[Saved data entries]
#####

-- ==== Sys2Proof/Machine/State.lean ====
section
/-! DEFINITION. The state of the 6420 as plain data, block by block, and its value after reset. -/

namespace Sys2Proof.Machine

/-! ## Timers -/

/-- A timer of the part: stopped, or running since a Time Base value with a period in microseconds. Its
expiry is a command of the table (log 3). -/
inductive Timer where
  | stopped
  | running (start : Time) (period : Nat)
  deriving DecidableEq, Repr

/-! ## Angle Tracker (01) -/

/-- Tracker states (01, state table). -/
inductive TrackerState where
  | idle | seeking | measuring | tracking | lost
  deriving DecidableEq, Repr

/-- Direction sense (R4). -/
inductive Sense where
  | forward | reverse
  deriving DecidableEq, Repr

/-- The tracker's configuration from the Cell Record (R3); the period is in ms. -/
structure TrackerConfig where
  cpr : Nat
  origin : Nat
  sense : Sense
  maxPeriod : Nat
  deriving DecidableEq, Repr

/-- The Angle Tracker (01, R1 to R17). `index` is the level of ENC_I at the position the table stands on. -/
structure Tracker where
  state : TrackerState
  rawCount : Nat
  travel : Option Int
  config : Option TrackerConfig
  revolution : Rev
  homingTimer : Timer
  indexWatch : Timer
  encA : Bool
  encB : Bool
  index : Bool
  deriving DecidableEq, Repr

/-! ## Passes and trigger points (02) -/

/-- Pass kinds (02, section 2.4). -/
inductive PassKind where
  | normal | revisit | reference
  deriving DecidableEq, Repr

/-- A pass: its kind and its pass index, or round for REVISIT. -/
structure PassId where
  kind : PassKind
  index : Nat
  deriving DecidableEq, Repr

/-- Pass states of a record (02, section 2.4). -/
inductive PassState where
  | notArmed | waitingStart | inPass | done
  deriving DecidableEq, Repr

/-- A pass record (02, section 2.4). `withheld` is set for SUSPENDED. -/
structure PassRecord where
  state : PassState
  pass : PassId
  armed : Nat
  position : Option Int
  reach : Nat
  zone : Option Nat
  nextTrigger : Option Nat
  withheld : Bool
  deriving DecidableEq, Repr

/-- One zone of a zone table (02, section 2.1). -/
structure Zone where
  length : Nat
  pitch : Nat
  mask : HeadSet
  burst : Nat
  floor : Byte
  expClass : ExpClass
  revisitClass : ExpClass
  revisit : Bool
  interleave : Bool
  deriving DecidableEq, Repr

/-- A zone table copy (R18). -/
structure ZoneTable where
  start : Nat
  full : Bool
  zones : List Zone
  deriving DecidableEq, Repr

/-- One head's part of the Trigger Generator: its two pass records, whether its series is open (R31), whether
the pass that a NOT_ARMED scan record names had ended when the record was disarmed (R155), and the counts of
the running reference passage (R30). -/
structure HeadPasses where
  scan : PassRecord
  ref : PassRecord
  seriesOpen : Bool
  scanEnded : Bool
  refIssued : Nat
  refSkipped : Nat
  deriving DecidableEq, Repr

/-- The Trigger Generator (02, R18 to R39). -/
structure TriggerGen where
  zones : Option ZoneTable
  heads : PerHead HeadPasses
  deriving DecidableEq, Repr

/-! ## Records (04, 09, 11) -/

/-- Reject causes (R64). -/
inductive RejectCause where
  | none | lowQuality | saturated | noPeak | noReply
  deriving DecidableEq, Repr

/-- Record formats (08, header table; 11.2). -/
inductive RecordFormat where
  | raw | compact | standard | extended
  deriving DecidableEq, Repr

/-- Order kinds (08, header table; 11.2). -/
inductive OrderKind where
  | scan | calibrateReference | settings | mark
  deriving DecidableEq, Repr

/-- What a STANDARD sample carries besides the common items (R78). -/
structure StandardItems where
  zone : Nat
  passIndex : Nat
  step : Nat
  distance : Int
  revolution : Rev
  deriving DecidableEq, Repr

/-- The part of a sample record that its format decides (R76 to R78). -/
inductive SampleBody where
  | raw (code : BitVec 20)
  | compact (offset : Int) (clipped : Bool)
  | standard (items : StandardItems)
  | extended (items : StandardItems) (code : BitVec 20) (intensity : BitVec 12) (timeOffset : Nat)
  deriving DecidableEq, Repr

/-- A sample record (R75). REJECTED is set exactly when the cause is not none (R186). -/
structure SampleRecord where
  head : Head
  point : Nat
  quality : Byte
  cause : RejectCause
  revisit : Bool
  unsettled : Bool
  body : SampleBody
  deriving DecidableEq, Repr

/-- Reasons of a revisit candidate, a set (R84). -/
structure Reasons where
  quality : Bool
  gap : Bool
  busy : Bool
  suspended : Bool
  headLost : Bool
  deriving DecidableEq, Repr

/-- Reasons of a GAP record (11.5). -/
inductive GapReason where
  | gap | suspended | headLost | unresolved
  deriving DecidableEq, Repr

/-- A GAP record (R155, R156, R94). -/
structure GapRecord where
  head : Head
  reason : GapReason
  step : Nat
  zone : Nat
  firstPass : PassId
  lastPass : PassId
  causes : Reasons
  attempts : Nat
  first : Nat
  last : Nat
  count : Nat
  deriving DecidableEq, Repr

/-- Verdicts of a REFERENCE record (R106). -/
inductive Verdict where
  | ok | overLimit | sparse | noNominal | calibrated | notApplied
  deriving DecidableEq, Repr

/-- A REFERENCE record (R106); a step index of none is written 0xFF (R186). -/
structure ReferenceRecord where
  head : Head
  verdict : Verdict
  step : Option Nat
  triggers : Nat
  good : Nat
  mean : Int
  nominal : Int
  drift : Int
  revolution : Rev
  time : Time
  deriving DecidableEq, Repr

/-- Terminal statuses of an order (R128). -/
inductive Terminal where
  | done | failed | aborted
  deriving DecidableEq, Repr

/-- End reasons (11.2). -/
inductive EndReason where
  | complete | validation | readError | tableCheck | headsLost | headFaultAction | settleTimeout
  | fixtureTimeout | fixtureChanged | driftLimit | referenceOverdue | referenceSparse | outputStall
  | lightLost | encoderFault | abortCommand
  deriving DecidableEq, Repr

/-- An end reason with its detail code (R142, 11.2). -/
structure EndSlot where
  reason : EndReason
  detail : Nat
  deriving DecidableEq, Repr

/-- Settle state of a step (R119). -/
inductive SettleState where
  | settled | unsettled
  deriving DecidableEq, Repr

/-- The flags of an order header (11.2). -/
structure OrderFlags where
  keepRejected : Bool
  continueOnFail : Bool
  checkFixture : Bool
  unsettledOk : Bool
  referenceChecks : Bool
  closeAtEnd : Bool
  deriving DecidableEq, Repr

/-- An ORDER-begin record (R134). -/
structure OrderBeginRecord where
  kind : OrderKind
  tag : Word
  mask : HeadSet
  format : RecordFormat
  stepCount : Nat
  revolutions : Nat
  revisitLimit : Nat
  flags : OrderFlags
  time : Time
  revolution : Rev
  deriving DecidableEq, Repr

/-- An ORDER-end record (R134). -/
structure OrderEndRecord where
  tag : Word
  status : Terminal
  reason : EndReason
  detail : Nat
  time : Time
  revolution : Rev
  deriving DecidableEq, Repr

/-- A STEP-begin record, with RESTART for a restarted step (R137, R141). -/
structure StepBeginRecord where
  tag : Word
  step : Nat
  position : Int
  settle : SettleState
  settleTime : Nat
  restart : Bool
  time : Time
  revolution : Rev
  deriving DecidableEq, Repr

/-- A STEP-end record (R139). -/
structure StepEndRecord where
  tag : Word
  step : Nat
  time : Time
  revolution : Rev
  unresolved : Nat
  restarts : Nat
  deriving DecidableEq, Repr
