-- ==== Sys2Proof/Machine/Operands.lean ====
section
/-! DEFINITION. The operands that come as bytes: the layouts of chapter 11 read into the part's own types, little-endian. -/

namespace Sys2Proof.Machine

/-! ## Bytes -/

/-- Byte `i` of a structure as read. A read whose bytes end before `i` reads as 0 there (log 24). -/
def byteAt (bs : List Byte) (i : Nat) : Byte := bs.getD i 0

/-- The little-endian number of the `n` bytes from offset `i` (11: all multi-byte fields are
little-endian). -/
def leNat (bs : List Byte) (i : Nat) : Nat → Nat
  | 0 => 0
  | n + 1 => (byteAt bs i).toNat + 256 * leNat bs (i + 1) n

/-- A 32-bit number as two's complement (11: signed fields). -/
def signed32 (n : Nat) : Int := if n < 0x80000000 then (n : Int) else (n : Int) - 0x100000000

/-- A signed 4-byte field at offset `i`. -/
def leInt32 (bs : List Byte) (i : Nat) : Int := signed32 (leNat bs i 4)

/-- Bit `n` of the byte at offset `i`. -/
def bitAt (bs : List Byte) (i n : Nat) : Bool := (byteAt bs i).getLsbD n

/-- The head mask of the byte at offset `i`: bit h for head h; bits 7 to 4 are unused (R184). -/
def headMaskAt (bs : List Byte) (i : Nat) : HeadSet := .of fun h => bitAt bs i h.num

/-! ## Host-written structures -/

/-- Fault action codes (11.1). -/
def faultActionOf : Nat → Option FaultAction
  | 0 => some .continueOn
  | 1 => some .suspendPass
  | 2 => some .failOrder
  | _ => none

/-- A head configuration record at offset `o` (11.1). -/
def readHeadConfig (bs : List Byte) (o : Nat) : HeadConfig :=
  { present := bitAt bs o 0
    action := faultActionOf (byteAt bs (o + 1)).toNat
    blank := (byteAt bs (o + 2)).toNat
    limit := (byteAt bs (o + 3)).toNat
    mount := leNat bs (o + 4) 4
    codes := ⟨byteAt bs (o + 8), byteAt bs (o + 9), byteAt bs (o + 10), byteAt bs (o + 11)⟩
    timeout := byteAt bs (o + 12) }

/-- A monitor selection byte: bits 2 to 0 the signal, bits 5 and 4 the head; none for a signal code above 4
(11.1, R173). -/
def monSelectionOf (b : Byte) : Option MonSelection :=
  let head : Head :=
    match b.toNat / 16 % 4 with
    | 0 => .h0
    | 1 => .h1
    | 2 => .h2
    | _ => .h3
  match b.toNat % 8 with
  | 0 => some .none
  | 1 => some (.signal head .triggerIssued)
  | 2 => some (.signal head .outcomeGood)
  | 3 => some (.signal head .outcomeBad)
  | 4 => some (.signal head .inPass)
  | _ => none

/-- The Cell Record as read (11.1). A field whose value has no code is none. -/
structure CellRecord where
  cpr : Nat
  origin : Nat
  maxPeriod : Nat
  sense : Option Sense
  recovery : Option Recovery
  lightGrace : Nat
  stallLimit : Nat
  mon0 : Option MonSelection
  mon1 : Option MonSelection
  refStart : Nat
  refLength : Nat
  refPitch : Nat
  refFloor : Byte
  interval : Nat
  driftLimit : Nat
  driftAction : Option DriftAction
  span : SpanConfig
  heads : PerHead HeadConfig
  deriving DecidableEq, Repr

/-- The Cell Record's fields from its 1,024 bytes (11.1). -/
def readCellRecord (bs : List Byte) : CellRecord :=
  { cpr := leNat bs 0x00 4
    origin := leNat bs 0x04 4
    maxPeriod := leNat bs 0x08 2
    sense := match (byteAt bs 0x0A).toNat with
      | 0 => some .forward
      | 1 => some .reverse
      | _ => none
    recovery := match (byteAt bs 0x0B).toNat with
      | 0 => some .auto
      | 1 => some .latched
      | _ => none
    lightGrace := (byteAt bs 0x0C).toNat
    stallLimit := (byteAt bs 0x0D).toNat
    mon0 := monSelectionOf (byteAt bs 0x0E)
    mon1 := monSelectionOf (byteAt bs 0x0F)
    refStart := leNat bs 0x10 4
    refLength := leNat bs 0x14 4
    refPitch := leNat bs 0x18 2
    refFloor := byteAt bs 0x1A
    interval := (byteAt bs 0x1B).toNat
    driftLimit := leNat bs 0x1C 2
    driftAction := match (byteAt bs 0x1E).toNat with
      | 0 => some .warn
      | 1 => some .fail
      | _ => none
    span :=
      { settleLine := Fin.ofNat 4 (byteAt bs 0x1F).toNat
        polarity := (byteAt bs 0x20).setWidth 4
        settleLimit := (byteAt bs 0x21).toNat
        fixtureMask := byteAt bs 0x22
        fixtureCompare := byteAt bs 0x23
        fixtureWait := (byteAt bs 0x24).toNat }
    heads := .of fun h => readHeadConfig bs (0x100 + 64 * h.num) }

/-- A head configuration record has its fields in the ranges of R47, mount offset apart. -/
def HeadConfig.inRange (c : HeadConfig) : Bool :=
  c.timeout != 0 && decide (c.blank ≤ 15) && c.action.isSome

/-- The checks of START on the Cell Record (R173; R3, R47, R100, R157). -/
def CellRecord.valid (c : CellRecord) : Bool :=
  decide (1024 ≤ c.cpr ∧ c.cpr ≤ 16777216) && decide (c.origin < c.cpr) && c.sense.isSome
    && decide (1 ≤ c.maxPeriod)
    && Head.all.all (fun h =>
      !(c.heads.get h).present || ((c.heads.get h).inRange && decide ((c.heads.get h).mount < c.cpr)))
    && Head.all.any (fun h => (c.heads.get h).present)
    && decide (c.refStart < c.cpr) && decide (1 ≤ c.refLength ∧ c.refLength < c.cpr)
    && decide (1 ≤ c.refPitch ∧ c.refPitch ≤ c.refLength) && decide (1 ≤ c.interval)
    && c.driftAction.isSome && decide (1 ≤ c.stallLimit)
    && decide (1 ≤ c.lightGrace ∧ c.lightGrace ≤ 15) && c.recovery.isSome && c.mon0.isSome && c.mon1.isSome

/-- Order kind codes (11.2). -/
def orderKindOf : Nat → Option OrderKind
  | 0 => some .scan
  | 1 => some .calibrateReference
  | 2 => some .settings
  | 3 => some .mark
  | _ => none

/-- Record format codes (11.2). -/
def recordFormatOf : Nat → Option RecordFormat
  | 0 => some .raw
  | 1 => some .compact
  | 2 => some .standard
  | 3 => some .extended
  | _ => none

/-- Bytes of an Order Block's header (11.2: offsets 0x000 to 0x14F). -/
def headerLength : Nat := 0x150

/-- The header of an Order Block (11.2), link and status apart: the link is read by itself (R127) and the
status by R129. -/
def readOrderHeader (bs : List Byte) : OrderHeader :=
  { kind := orderKindOf (byteAt bs 0x009).toNat
    format := recordFormatOf (byteAt bs 0x00A).toNat
    mask := headMaskAt bs 0x00B
    tag := BitVec.ofNat 32 (leNat bs 0x00C 4)
    flags :=
      { keepRejected := bitAt bs 0x010 0
        continueOnFail := bitAt bs 0x010 1
        checkFixture := bitAt bs 0x010 2
        unsettledOk := bitAt bs 0x010 3
        referenceChecks := bitAt bs 0x010 4
        closeAtEnd := bitAt bs 0x010 5 }
    stepCount := (byteAt bs 0x012).toNat
    revolutions := (byteAt bs 0x013).toNat
    revisitLimit := (byteAt bs 0x014).toNat
    replaceMask := headMaskAt bs 0x015
    compactBase := leInt32 bs 0x018
    zoneAddr := BitVec.ofNat 64 (leNat bs 0x020 8)
    correctionAddr := .of fun h => BitVec.ofNat 64 (leNat bs (0x028 + 8 * h.num) 8)
    span := (bs.drop 0x050).take 256 }

/-- The nominal span position of a step (08.1, 11.2). -/
def OrderHeader.position (hd : OrderHeader) (step : Nat) : Int := leInt32 hd.span (4 * step)

/-- The replacement record of a head in a SETTINGS order (R148, 11.2). -/
def OrderHeader.replacement (hd : OrderHeader) (h : Head) : HeadConfig := readHeadConfig hd.span (64 * h.num)

/-- Zone entry `k` of a zone table (11.2). -/
def readZone (bs : List Byte) (k : Nat) : Zone :=
  let o := 8 + 16 * k
  { length := leNat bs o 4
    pitch := leNat bs (o + 4) 2
    mask := headMaskAt bs (o + 6)
    burst := (byteAt bs (o + 7)).toNat
    floor := byteAt bs (o + 8)
    expClass := (byteAt bs (o + 9)).setWidth 2
    revisitClass := ((byteAt bs (o + 9)) >>> 4).setWidth 2
    revisit := bitAt bs (o + 10) 0
    interleave := bitAt bs (o + 10) 1 }

/-- The zone count of a zone table's header (11.2). -/
def zoneCount (bs : List Byte) : Nat := (byteAt bs 0).toNat

/-- A zone table (11.2): no entry is read when the zone count is out of range (R18). -/
def readZoneTable (bs : List Byte) : ZoneTable :=
  { start := leNat bs 4 4
    full := bitAt bs 1 0
    zones := if 1 ≤ zoneCount bs ∧ zoneCount bs ≤ 32 then (List.range (zoneCount bs)).map (readZone bs) else [] }

/-- The signed 4-byte points that follow one another in `bs` (11.2). -/
def readPoints : Nat → List Byte → List Int
  | 0, _ => []
  | n + 1, bs => leInt32 bs 0 :: readPoints n (bs.drop 4)

/-- The 257 points of a correction table (11.2). -/
def correctionPoints (bs : List Byte) : List Int := readPoints 257 (bs.drop 8)

/-- The check of one correction table for head `h` (R71): head identity, check sum, range of the points. -/
def correctionTableValid (bs : List Byte) (h : Head) : Bool :=
  let t := correctionPoints bs
  (byteAt bs 0).toNat == h.num && t.sum % 0x100000000 == (leNat bs 4 4 : Int)
    && t.all (fun p => decide (-536870912 ≤ p ∧ p ≤ 536870911))

/-- The fields of a Segment Table entry that the Result Writer reads (R159, 11.1). -/
structure SegmentEntry where
  state : Nat
  address : Addr
  length : Nat
  deriving DecidableEq, Repr

/-- What the reads of one Segment Table entry brought: its state byte, and after it, of an OFFERED entry, the
12 bytes of its address and length at 0x08 (R159, 11.1). -/
def readSegmentEntry (bs : List Byte) : SegmentEntry :=
  { state := (byteAt bs 0).toNat
    address := BitVec.ofNat 64 (leNat bs 1 8)
    length := leNat bs 9 4 }

/-- State code OFFERED (11.1). -/
def SegmentEntry.offered (e : SegmentEntry) : Bool := e.state == 1

/-- An offered entry is usable: address a multiple of 8 and not 0, length 4,096 to 1,048,576 and a multiple
of 4,096 (R160, R185). -/
def SegmentEntry.usable (e : SegmentEntry) : Bool :=
  e.address != 0 && e.address.toNat % 8 == 0 && decide (4096 ≤ e.length ∧ e.length ≤ 1048576)
    && e.length % 4096 == 0

/-- An address is a multiple of `n` (R185). -/
def aligned (a : Addr) (n : Nat) : Bool := a.toNat % n == 0

end Sys2Proof.Machine
end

#####

*TASK INSTRUCTIONS*.
The answer should be nothing but the number of lines above that contain "refStart".

*RESPONSE BELOW*.
3